Stochastic mathematical models are an essential tool for interpreting biological phenomena. This is particularly the case for finer-scale observations occurring at the level of single cells, where coarse-scale deterministic trends can obscure the inherently discrete nature of the reactions involved. As experimental techniques for obtaining single-cell transcriptomic data have improved, a fundamental question that often remains overlooked is whether or not a stochastic model can be confidently fit to the available data.

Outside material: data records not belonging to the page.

theorem execVoltConfirm_keeps {g : Nat} {s : State} (hc : Closed P) (h : P s) :
    ∀ t, execVoltConfirm g s = .next t → P t := by
  unfold execVoltConfirm
  repeat' first
    | with_reducible refine next_kept ?_ | with_reducible assumption
    | with_reducible refine State.confirmStop_keeps hc ?_ | with_reducible refine State.confirmStep_keeps hc ?_
    | split

theorem State.timeoutStop_keeps {s : State} (hc : Closed P) (h : P s) :
    P (State.timeoutStop s) := by
  unfold State.timeoutStop
  repeat' first
    | with_reducible assumption | with_reducible refine State.when_kept ?_ ?_
    | with_reducible refine State.event_keeps hc ?_ | with_reducible refine State.abortStop_keeps hc ?_ | split
    | dsimp only | intro _

theorem State.timeoutStep_keeps {s : State} {g : Nat} (hc : Closed P) (h : P s) :
    P (State.timeoutStep s g) := by
  unfold State.timeoutStep
  repeat' first
    | with_reducible assumption | with_reducible refine State.when_kept ?_ ?_
    | with_reducible refine State.event_keeps hc ?_ | with_reducible refine State.modG_keeps hc ?_
    | with_reducible refine State.abortStep_keeps hc ?_ | split | dsimp only | intro _

theorem execChangeBroadcast_keeps {n : Nat} {s : State} (hc : Closed P) (h : P s) :
    ∀ t, execChangeBroadcast n s = .next t → P t := by
  unfold execChangeBroadcast
  repeat' first
    | with_reducible refine next_kept ?_ | with_reducible assumption | with_reducible refine State.when_kept ?_ ?_
    | with_reducible refine State.modR_keeps hc ?_ | with_reducible refine State.raiseFault_keeps hc ?_ | split
    | dsimp only | intro _

theorem execChangeAtC_keeps {n : Nat} {s : State} (hc : Closed P) (h : P s) :
    ∀ t, execChangeAtC n s = .next t → P t := by
  unfold execChangeAtC
  repeat' first
    | with_reducible refine next_kept ?_ | with_reducible assumption | with_reducible refine State.when_kept ?_ ?_
    | with_reducible refine State.loadSeed_keeps hc ?_ | with_reducible refine State.modR_keeps hc ?_ | split
    | dsimp only | intro _

theorem execGroupStepEnd_keeps {g : Nat} {s : State} (hc : Closed P) (h : P s) :
    ∀ t, execGroupStepEnd g s = .next t → P t := by
  unfold execGroupStepEnd
  repeat' first
    | with_reducible refine next_kept ?_ | with_reducible assumption | with_reducible refine State.when_kept ?_ ?_
    | with_reducible refine State.endStep_keeps hc ?_ | split | dsimp only | intro _

theorem State.freezeAll_keeps {s : State} (hc : Closed P) (h : P s) :
    P (State.freezeAll s) := by
  unfold State.freezeAll
  repeat' first
    | with_reducible assumption | with_reducible refine State.each_kept ?_ ?_
    | with_reducible refine State.abortStep_keeps hc ?_ | with_reducible refine State.setChg_keeps hc ?_ | split
    | dsimp only | intro _ | with_reducible refine Closed.lit hc ?_

end Sys2Proof.Machine
end

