-- ==== Sys2Proof/Laws/KeepsB.lean ====
section
/-! SUPPORT. Mailboxes, estimation, power, rails, caps, the slow loop, references and time keep a closed property. -/

set_option Elab.async false

namespace Sys2Proof.Machine

variable {P : State → Prop}

/-! ### MailBase -/

theorem State.respondNum_keeps {s : State} {id : Nat} {status : Nat} {data : Nat} (hc : Closed P) (h : P s) :
    P (State.respondNum s id status data) := by
  unfold State.respondNum
  repeat' first
    | with_reducible assumption | split | dsimp only | intro _ | with_reducible refine Closed.lit hc ?_

theorem State.respond_keeps {s : State} {id : Nat} {c : Code} {data : Nat} (hc : Closed P) (h : P s) :
    P (State.respond s id c data) := by
  unfold State.respond
  repeat' first
    | with_reducible assumption | with_reducible refine State.respondNum_keeps hc ?_

theorem State.epQueue_keeps {s : State} {op : Nat} {q : EpReq} (hc : Closed P) (h : P s) :
    P (State.epQueue s op q) := by
  unfold State.epQueue
  repeat' first
    | with_reducible assumption | split | dsimp only | intro _ | with_reducible refine Closed.lit hc ?_

theorem State.epTake_keeps {s : State} {op : Nat} {q : EpReq} {turn : Code → State → State} {f : State → State}
    (hc : Closed P) (h : P s) (h_turn : ∀ y t, P t → P (turn y t)) (h_f : ∀ t, P t → P (f t)) :
    P (State.epTake s op q turn f) := by
  unfold State.epTake
  repeat' first
    | with_reducible assumption | with_reducible apply h_turn | with_reducible apply h_f
    | with_reducible refine State.respond_keeps hc ?_ | with_reducible refine State.epQueue_keeps hc ?_
    | with_reducible refine State.queueRead_keeps hc ?_ | split

theorem State.setNotice_keeps {s : State} {id : Nat} {w : Nat} (hc : Closed P) (h : P s) :
    P (State.setNotice s id w) := by
  unfold State.setNotice
  repeat' first
    | with_reducible assumption | split | dsimp only | intro _ | with_reducible refine Closed.lit hc ?_

theorem State.noticeDiscard_keeps {s : State} {id : Nat} (hc : Closed P) (h : P s) :
    P (State.noticeDiscard s id) := by
  unfold State.noticeDiscard
  repeat' first
    | with_reducible assumption | with_reducible refine State.setNotice_keeps hc ?_

theorem State.noticeTimeout_keeps {s : State} {id : Nat} (hc : Closed P) (h : P s) :
    P (State.noticeTimeout s id) := by
  unfold State.noticeTimeout
  repeat' first
    | with_reducible assumption | with_reducible refine State.setNotice_keeps hc ?_

theorem State.showCount_keeps {s : State} {m : Nat} (hc : Closed P) (h : P s) :
    P (State.showCount s m) := by
  unfold State.showCount
  repeat' first
    | with_reducible assumption | with_reducible refine hc.wr ?_

theorem State.discardBox_keeps {s : State} {m : Nat} (hc : Closed P) (h : P s) :
    P (State.discardBox s m) := by
  unfold State.discardBox
  repeat' first
    | with_reducible assumption | with_reducible refine State.each_kept ?_ ?_
    | with_reducible refine State.noticeDiscard_keeps hc ?_ | with_reducible refine State.add_keeps hc ?_
    | with_reducible refine State.modBx_keeps hc ?_ | with_reducible refine State.showCount_keeps hc ?_ | split
    | dsimp only | intro _

theorem State.clearBell_keeps {s : State} {m : Nat} (hc : Closed P) (h : P s) :
    P (State.clearBell s m) := by
  unfold State.clearBell
  repeat' first
    | with_reducible assumption | with_reducible refine State.modBx_keeps hc ?_

theorem State.semEvent_keeps {s : State} {m : Nat} (hc : Closed P) (h : P s) :
    P (State.semEvent s m) := by
  unfold State.semEvent
  repeat' first
    | with_reducible assumption | with_reducible refine State.inc_keeps hc ?_
    | with_reducible refine State.modBx_keeps hc ?_ | split

theorem State.deliver_keeps {s : State} {m : Nat} {k : Nat} (hc : Closed P) (h : P s) :
    P (State.deliver s m k) := by
  unfold State.deliver
  repeat' first
    | with_reducible assumption | with_reducible refine State.each_kept ?_ ?_
    | with_reducible refine State.modBx_keeps hc ?_ | with_reducible refine State.semEvent_keeps hc ?_ | split
    | dsimp only | intro _

theorem State.deliverDomain_keeps {s : State} {d : Nat} (hc : Closed P) (h : P s) :
    P (State.deliverDomain s d) := by
  unfold State.deliverDomain
  repeat' first
    | with_reducible assumption | with_reducible refine State.each_kept ?_ ?_
    | with_reducible refine State.deliver_keeps hc ?_ | with_reducible refine State.modBx_keeps hc ?_ | split
    | dsimp only | intro _

theorem State.discardDomain_keeps {s : State} {d : Nat} (hc : Closed P) (h : P s) :
    P (State.discardDomain s d) := by
  unfold State.discardDomain
  repeat' first
    | with_reducible assumption | with_reducible refine State.each_kept ?_ ?_
    | with_reducible refine State.when_kept ?_ ?_ | with_reducible refine State.discardBox_keeps hc ?_ | split
    | dsimp only | intro _

theorem State.setLock_keeps {s : State} {i : Nat} {lost : Bool} {held : Bool} {host : Bool} {owner : Nat}
    (hc : Closed P) (h : P s) :
    P (State.setLock s i lost held host owner) := by
  unfold State.setLock
  repeat' first
    | with_reducible assumption | with_reducible refine hc.wr ?_

theorem State.lockAcquire_keeps {s : State} {i : Nat} {who : Nat} (hc : Closed P) (h : P s) :
    P (State.lockAcquire s i who).2 := by
  unfold State.lockAcquire
  repeat' first
    | with_reducible assumption | with_reducible refine State.setLock_keeps hc ?_ | split | dsimp only

theorem State.noteLock_keeps {s : State} {i : Nat} {src : Nat} (hc : Closed P) (h : P s) :
    P (State.noteLock s i src) := by
  unfold State.noteLock
  repeat' first
    | with_reducible assumption | with_reducible refine hc.wr ?_ | with_reducible refine State.inc_keeps hc ?_ | split
    | dsimp only | intro _ | with_reducible refine Closed.lit hc ?_

theorem State.lockLose_keeps {s : State} {i : Nat} (hc : Closed P) (h : P s) :
    P (State.lockLose s i) := by
  unfold State.lockLose
  repeat' first
    | with_reducible assumption | with_reducible refine State.setLock_keeps hc ?_

theorem State.loseLocks_keeps {s : State} {p : Nat → Bool} (hc : Closed P) (h : P s) :
    P (State.loseLocks s p) := by
  unfold State.loseLocks
  repeat' first
    | with_reducible assumption | with_reducible refine State.each_kept ?_ ?_
    | with_reducible refine State.lockLose_keeps hc ?_ | split | dsimp only | intro _

/-! ### Estimate -/

theorem State.wrFit_keeps {s : State} {o : Obj} {v : Nat} {e : Nat} {site : Nat} (hc : Closed P) (h : P s) :
    P (State.wrFit s o v e site) := by
  unfold State.wrFit
  repeat' first
    | with_reducible assumption | with_reducible refine hc.wr ?_ | with_reducible refine State.free_keeps hc ?_
    | split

In this talk, we will use simple stochastic models to illustrate some of the limitations to inferring the underlying regulatory dynamics of a noisy system from experimental data. More specifically, we show that naïve inference from steady state distributions is insufficient for making definitive conclusions of the underlying dynamics of the typical distribution of cell states.
Dr Lucy Ham
Postdoctoral Research Fellow, The University of Melbourne
Dr. Lucy Ham received a Ph.D. in pure mathematics in 2017 at La Trobe University, under the mentorship of Professor Brian Davey and Associate Professor Tomasz Kowalski. Her Ph.D. research was in the mathematics underlying the theory of computing, with a focus on universal algebraic approaches to classifying the computational complexity of constraint problems.
Dr Ham joined the Theoretical Systems Biology Group at the University of Melbourne as a postdoctoral researcher in 2018. Her research interests are in the development of mathematical and statistical approaches for the analysis of complex biological processes. She has particular expertise in the creation of stochastic models for understanding both the development and regulation of cells.